PALAVRAS-CHAVE: Observatório, Candido Baptista de Oliveira, Astronomia
INTRODUÇÃO
Com a chegada do Príncipe Regente D. João VI em 1808, junto com a Corte portuguesa, houve a necessidade premente de administradores e engenheiros, cuja falta era reflexo de uma política equivocada do governo português. Era preciso conhecer melhor o território e defende-lo de invasores. Além disso, com a abertura dos Portos houve a criação de novos serviços e a exigência de pessoal capacitado.
Para suprir estas necessidades a Academia Real dos Guardas-Marinhas (AGM) se transferiu de Portugal, se instalando no Mosteiro de São Bento ainda em 1808 e D. João VI criou a Academia Real Militar (ARM) em 1810. O ensino de Astronomia nas escolas militares tinha um caráter de ciência aplicada, isto é, dependia fundamentalmente de observações astronômicas como complemento à teoria astronômica ensinada, decorrendo dai a necessidade de observatórios cuja existência estava prevista nos regulamentos de ambas as escolas militares.
Embora a Academia dos Guardas-Marinhas tenha trazido alguns instrumentos pertencentes ao Observatório da Marinha em Lisboa, na prática não foram instalados devido à precariedade das acomodações da Academia no Mosteiro de São Bento. Também previsto no regimento da Academia Militar não se tem notícia
da criação efetiva de um observatório para a Academia nas décadas iniciais do século XIX.
Esta situação pareceu que ia mudar com a criação do Observatório do Rio de Janeiro, através de um decreto legislativo com a chancela do imperador D. Pedro I, em 15 de outubro de 1827.
A proposta de criação do observatório astronômico no Rio de Janeiro – Observatório Central do Brasil - foi feita através de uma memória encaminhada ao Ministro de Negócios do Império, José Feliciano Fernandes Ribeiro, Visconde de São Leopoldo, pelo Lente da Imperial Academia Militar e Capitão do Imperial Corpo de Engenheiros, Candido Baptista de Oliveira.

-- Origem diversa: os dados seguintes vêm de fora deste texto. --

-- ==== Sys2Proof/Machine/Translate.lean ====
section
/-!
DEFINITION. Translation (19): table entries (Table 19.2) and their malformed cases (R322, R357), the two stages and a
nested walk as a function of memory (R321, R324, R333), storage entries (R350), the TLBs (R325), and asking for a walk
(R326).
-/
namespace Sys2Proof.Machine

/-! ## Entries -/

def pteV (e : Nat) : Bool := e.testBit 0
def pteL (e : Nat) : Bool := e.testBit 1
def pteAF (e : Nat) : Bool := e.testBit 6
def pteD (e : Nat) : Bool := e.testBit 7
def pteS (e : Nat) : Bool := e.testBit 63
def pteM (e : Nat) : Bool := e.testBit 62
/-- Output address [51:8]. -/
def pteOA (e : Nat) : Nat := bitsOf e 51 8 * 256
/-- R, W, A, F as a mask [0] R, [1] W, [2] A, [3] F. -/
def ptePerm (e : Nat) : BitVec 4 := BitVec.ofNat 4 (bitsOf e 5 2)

/-- Page size of a leaf at a level (Table 19.1). -/
def leafSize (level : Nat) : Nat := if level = 2 then 2 ^ 30 else if level = 1 then 2 ^ 21 else 2 ^ 16

/-- The level of a leaf of a size. -/
def leafLevel (size : Nat) : Nat := if size = 2 ^ 30 then 2 else if size = 2 ^ 21 then 1 else 0

/-- Index of an address at a level. -/
def levelIndex (guest : Bool) (level a : Nat) : Nat :=
  match level with
  | 4 => if guest then bitsOf a 56 48 else bitsOf a 51 48
  | 3 => bitsOf a 47 39
  | 2 => bitsOf a 38 30
  | 1 => bitsOf a 29 21
  | _ => bitsOf a 20 16

/-- A PA that Table 19.3 reserves, or that only SYS may name (notes/assumptions/8.md). -/
def paReserved (pa : Nat) : Bool := 2 ≤ paRgn pa || 288 ≤ paPkg pa

/-- A valid entry that is malformed (R322): it counts as V = 0. `leafOk`: the output of a leaf of this size is allowed. -/
def pteMalformed (e level : Nat) (reserved : Nat → Bool) (leafOk : Nat → Nat → Bool) : Bool :=
  let leaf := pteL e
  bitsOf e 61 52 != 0 || (leaf && 3 ≤ level) || (!leaf && level == 0) ||
    (if leaf then pteOA e % leafSize level != 0 || reserved (pteOA e) || !leafOk (pteOA e) (leafSize level)
     else reserved (pteOA e) || (2 ≤ level && pteOA e % 4096 != 0))

/-! ## Walks -/

/-- The hypervisor stage's answer for an IPA. -/
inductive Hyp where
  | ok (pa size entryPa entry : Nat) (perm : BitVec 4)
  | fault (level entry : Nat)
  /-- A table read met a home that is unavailable or held (R415, R359). -/
  | retry (pa : Nat)
  deriving DecidableEq, Repr

/-- What a context's walks read with. -/
structure WalkEnv where
  groot : Nat
  hroot : Nat
  part : Partition
  req : Req
  deriving DecidableEq, Repr

/-- The hypervisor stage from a table at a level down (n levels left). -/
def State.hypFrom (s : State) (w : WalkEnv) (ipa : Nat) : Nat → Nat → Nat → Hyp
  | 0, level, _ => .fault level 0
  | n + 1, level, table =>
    let ea := table + 8 * levelIndex false level ipa
    if s.homeUnavailable ea || s.quiesced w.req ea then .retry ea
    else
      let e := leNat (s.homeBytes ea 8)
      if !pteV e || pteMalformed e level paReserved (fun pa n => w.part.owns s.pkg pa n) then .fault level e
      else if pteL e then
        .ok (pteOA e + ipa % leafSize level) (leafSize level) ea e (ptePerm e)
      else s.hypFrom w ipa n (level - 1) (pteOA e)

/-- The hypervisor stage. -/
def State.hypWalk (s : State) (w : WalkEnv) (ipa : Nat) : Hyp := s.hypFrom w ipa 5 4 w.hroot

/-- The guest stage's answer for a VA: the leaf's IPA, or where it stopped. -/
inductive Guest where
  | ok (ipa size entryPa entry : Nat) (perm : BitVec 4)
  /-- KIND 1: level and entry. -/
  | fault (level entry : Nat)
  | storage (entry entryPa : Nat)
  /-- A table read stopped at the hypervisor stage: KIND 3 or 4, with the IPA read. -/
  | table (kind level entry ipa : Nat)
  | retry (pa : Nat)
  deriving DecidableEq, Repr

/-- Well-formedness of a storage entry (R350). -/
def storageOk (p : Partition) (e : Nat) : Bool :=
  let nsi := bitsOf e 62 60
  let eng := bitsOf e 59 56
  let pbn := bitsOf e 55 20
  bitsOf e 19 6 == 0 && pteL e && p.engines.contains eng &&
    p.nsi.any (fun (g, k, _, cap) => g == eng && k == nsi && 16 * pbn + 16 ≤ cap)

/-- The guest stage from a table (an IPA) at a level down. -/
def State.guestFrom (s : State) (w : WalkEnv) (va : Nat) : Nat → Nat → Nat → Guest
  | 0, level, _ => .fault level 0
  | n + 1, level, table =>
    let ia := table + 8 * levelIndex true level va
    match s.hypWalk w ia with
    | .retry pa => .retry pa
    | .fault l e => .table 3 l e ia
    | .ok ea size _ he perm =>
      if !perm.getLsbD 0 then .table 4 (leafLevel size) he ia
      else if s.homeUnavailable ea || s.quiesced w.req ea then .retry ea
      else
        let e := leNat (s.homeBytes ea 8)
        if !pteV e then
          if level == 0 && pteS e && storageOk w.part e then .storage e ea else .fault level e
        else if pteMalformed e level (fun _ => false) (fun _ _ => true) then .fault level e
        else if pteL e then
          .ok (pteOA e + va % leafSize level) (leafSize level) ea e (ptePerm e)
        else s.guestFrom w va n (level - 1) (pteOA e)

/-- A whole nested walk for an access that needs the permissions in `need` (R324, R333). -/
inductive WalkResult where
  /-- Final addresses, page size, effective permission, both leaves with their places, M. -/
  | ok (ipa pa size : Nat) (perm : BitVec 4) (gEntryPa gEntry hEntryPa hEntry : Nat)
  /-- KIND, level, entry, faulting IPA, whether it was a table read. -/
  | fault (kind level entry ipa : Nat) (table : Bool)
  | storage (entry entryPa : Nat)
  | retry (pa : Nat)
  deriving DecidableEq, Repr

def State.walkTables (s : State) (w : WalkEnv) (va : Nat) (need : BitVec 4) : WalkResult :=
  match s.guestFrom w va 5 4 w.groot with
  | .retry pa => .retry pa
  | .fault l e => .fault 1 l e 0 false
  | .storage e ea => .storage e ea
  | .table k l e ipa => .fault k l e ipa true
  | .ok ipa gsize gea ge gperm =>
    if gperm &&& need != need then .fault 2 (leafLevel gsize) ge 0 false
    else
      match s.hypWalk w ipa with
      | .retry pa => .retry pa
      | .fault l e => .fault 3 l e ipa false
      | .ok pa hsize hea he hperm =>
        if hperm &&& need != need then .fault 4 (leafLevel hsize) he ipa false
        else .ok ipa pa (min gsize hsize) (gperm &&& hperm) gea ge hea he

/-- Places of the entries that a walk of the hypervisor stage reads. -/
def State.hypReads (s : State) (w : WalkEnv) (ipa : Nat) : Nat → Nat → Nat → List Nat
  | 0, _, _ => []
  | n + 1, level, table =>
    let ea := table + 8 * levelIndex false level ipa
    let e := leNat (s.homeBytes ea 8)
    if s.homeUnavailable ea || s.quiesced w.req ea || !pteV e || pteMalformed e level paReserved (fun pa n => w.part.owns s.pkg pa n) ||
        pteL e then [ea]
    else ea :: s.hypReads w ipa n (level - 1) (pteOA e)

/-- Places of the entries that a nested walk reads (R326). -/
def State.guestReads (s : State) (w : WalkEnv) (va : Nat) : Nat → Nat → Nat → List Nat
  | 0, _, _ => []
  | n + 1, level, table =>
    let ia := table + 8 * levelIndex true level va
    let hyp := s.hypReads w ia 5 4 w.hroot
    match s.hypWalk w ia with
    | .ok ea _ _ _ perm =>
      let e := leNat (s.homeBytes ea 8)
      if !perm.getLsbD 0 then hyp
      else if s.homeUnavailable ea || s.quiesced w.req ea || !pteV e || pteMalformed e level (fun _ => false) (fun _ _ => true) then
        hyp ++ [ea]
      else if pteL e then hyp ++ ea :: s.hypReads w (pteOA e + va % leafSize level) 5 4 w.hroot
      else hyp ++ ea :: s.guestReads w va n (level - 1) (pteOA e)
    | _ => hyp

/-- First bytes of the lines that a walk reads, each once. -/
def State.walkLines (s : State) (w : WalkEnv) (va : Nat) : List Nat :=
  ((s.guestReads w va 5 4 w.groot).map (fun a => alignDown a 128)).eraseDups

/-- The walk environment of an interface. -/
def State.walkEnv? (s : State) (vif : Nat) : Option WalkEnv :=
  match s.vif? vif with
  | none => none
  | some v =>
    match s.part? v.part with
    | none => none
    | some p => some { groot := v.groot, hroot := v.hroot, part := p,
                       req := { vif := vif, part := v.part, kdom := v.kdom, classH := false, core := 96 * 4 } }

/-! ## TLBs (R325) -/

/-- A TLB of n entries takes one more: entries of the same page leave, then the oldest. -/
def tlbInstall (n : Nat) (l : List TlbEntry) (t : TlbEntry) : List TlbEntry :=
  let l := l.filter (fun u => !(u.vif == t.vif && rangesMeet u.va u.size t.va t.size))
  (if l.length < n then l else l.drop 1) ++ [t]

/-- Ask for a walk, or join an unfinished one for the same context and 64 KiB page (R326). -/
def State.requestWalk (s : State) (vif die : Nat) (core : Option Nat) (va : Nat) (acc : BitVec 8) (agent : Nat)
    (classH : Bool) (lid cid gid : Nat) (w : Waiter) : State :=
  match s.walks.find? (fun k => k.vif == vif && k.va == va / 65536) with
  | some k =>
    let join (x : Walk) : Walk := if x.waiters.contains (acc, w) then x else { x with waiters := x.waiters ++ [(acc, w)] }
    { s with walks := updateWhere (fun x => x.id == k.id) join s.walks }
  | none =>
    let id := s.nextId
    let k : Walk := { id := id, vif := vif, die := die, core := core, va := va / 65536, askedVa := va, acc := acc, agent := agent,
                      classH := classH, lid := lid, cid := cid, gid := gid, waiters := [(acc, w)], started := false,
                      s1gen := 0, s2gen := 0, logging := false }
    ({ s with nextId := id + 1, walks := s.walks ++ [k] }).post (.walkStart id)

/-- AF set, and D for a write (R328). -/
def usedEntry (e : Nat) (write : Bool) : Nat :=
  let e := if pteAF e then e else e + 2 ^ 6
  if write && !pteD e then e + 2 ^ 7 else e

/-- Write a table entry at its home. -/
def State.putEntry (s : State) (q : Req) (pa e : Nat) : State := s.homeStore q pa (leBytes e 8)

/-- A leaf has been used: AF, and D for a write, are set where they are not (R328). -/
def State.useLeaf (s : State) (q : Req) (pa e : Nat) (write : Bool) : State :=
  if usedEntry e write = e then s else s.putEntry q pa (usedEntry e write)

/-- Bits of ACC (Table 19.7). -/
def accRead : BitVec 8 := 1
def accWrite : BitVec 8 := 2
def accAtomic : BitVec 8 := 4
def accFetch : BitVec 8 := 8
def accEngine : BitVec 8 := 16
def accBand : BitVec 8 := 32
def accTable : BitVec 8 := 64
def accMap : BitVec 8 := 128

/-- The permissions that a walk for these ACC bits needs. -/
def needOfAcc (acc : BitVec 8) : BitVec 4 :=
  if acc.getLsbD 2 then needAtomic else if acc.getLsbD 3 then needFetch
  else if acc.getLsbD 1 then needWrite else needRead

end Sys2Proof.Machine
end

Candido Baptista de Oliveira nasceu em Porto Alegre em 15 de fevereiro de 1801 e cursou o seminário S. José no Rio de Janeiro. Em 1820 seguiu para a Universidade de Coimbra onde fez o curso na Faculdade de Matemática, tendo obtido o grau de bacharel ao fim de quatro anos. Em 1825 deixa Portugal e vai para Paris aperfeiçoar-se, frequentando os cursos da Escola Politécnica com a permissão do governo francês (MACEDO, 1865). Em um destes cursos tornou-se aluno e amigo do grande astrônomo francês François Arago (1786-1853). Em 14 de janeiro de 1827 retorna ao Rio de Janeiro1, sendo nomeado imediatamente lente substituto da Academia Militar. Faleceu em 26 de maio de 1865 a bordo de um vapor nas costas da Bahia.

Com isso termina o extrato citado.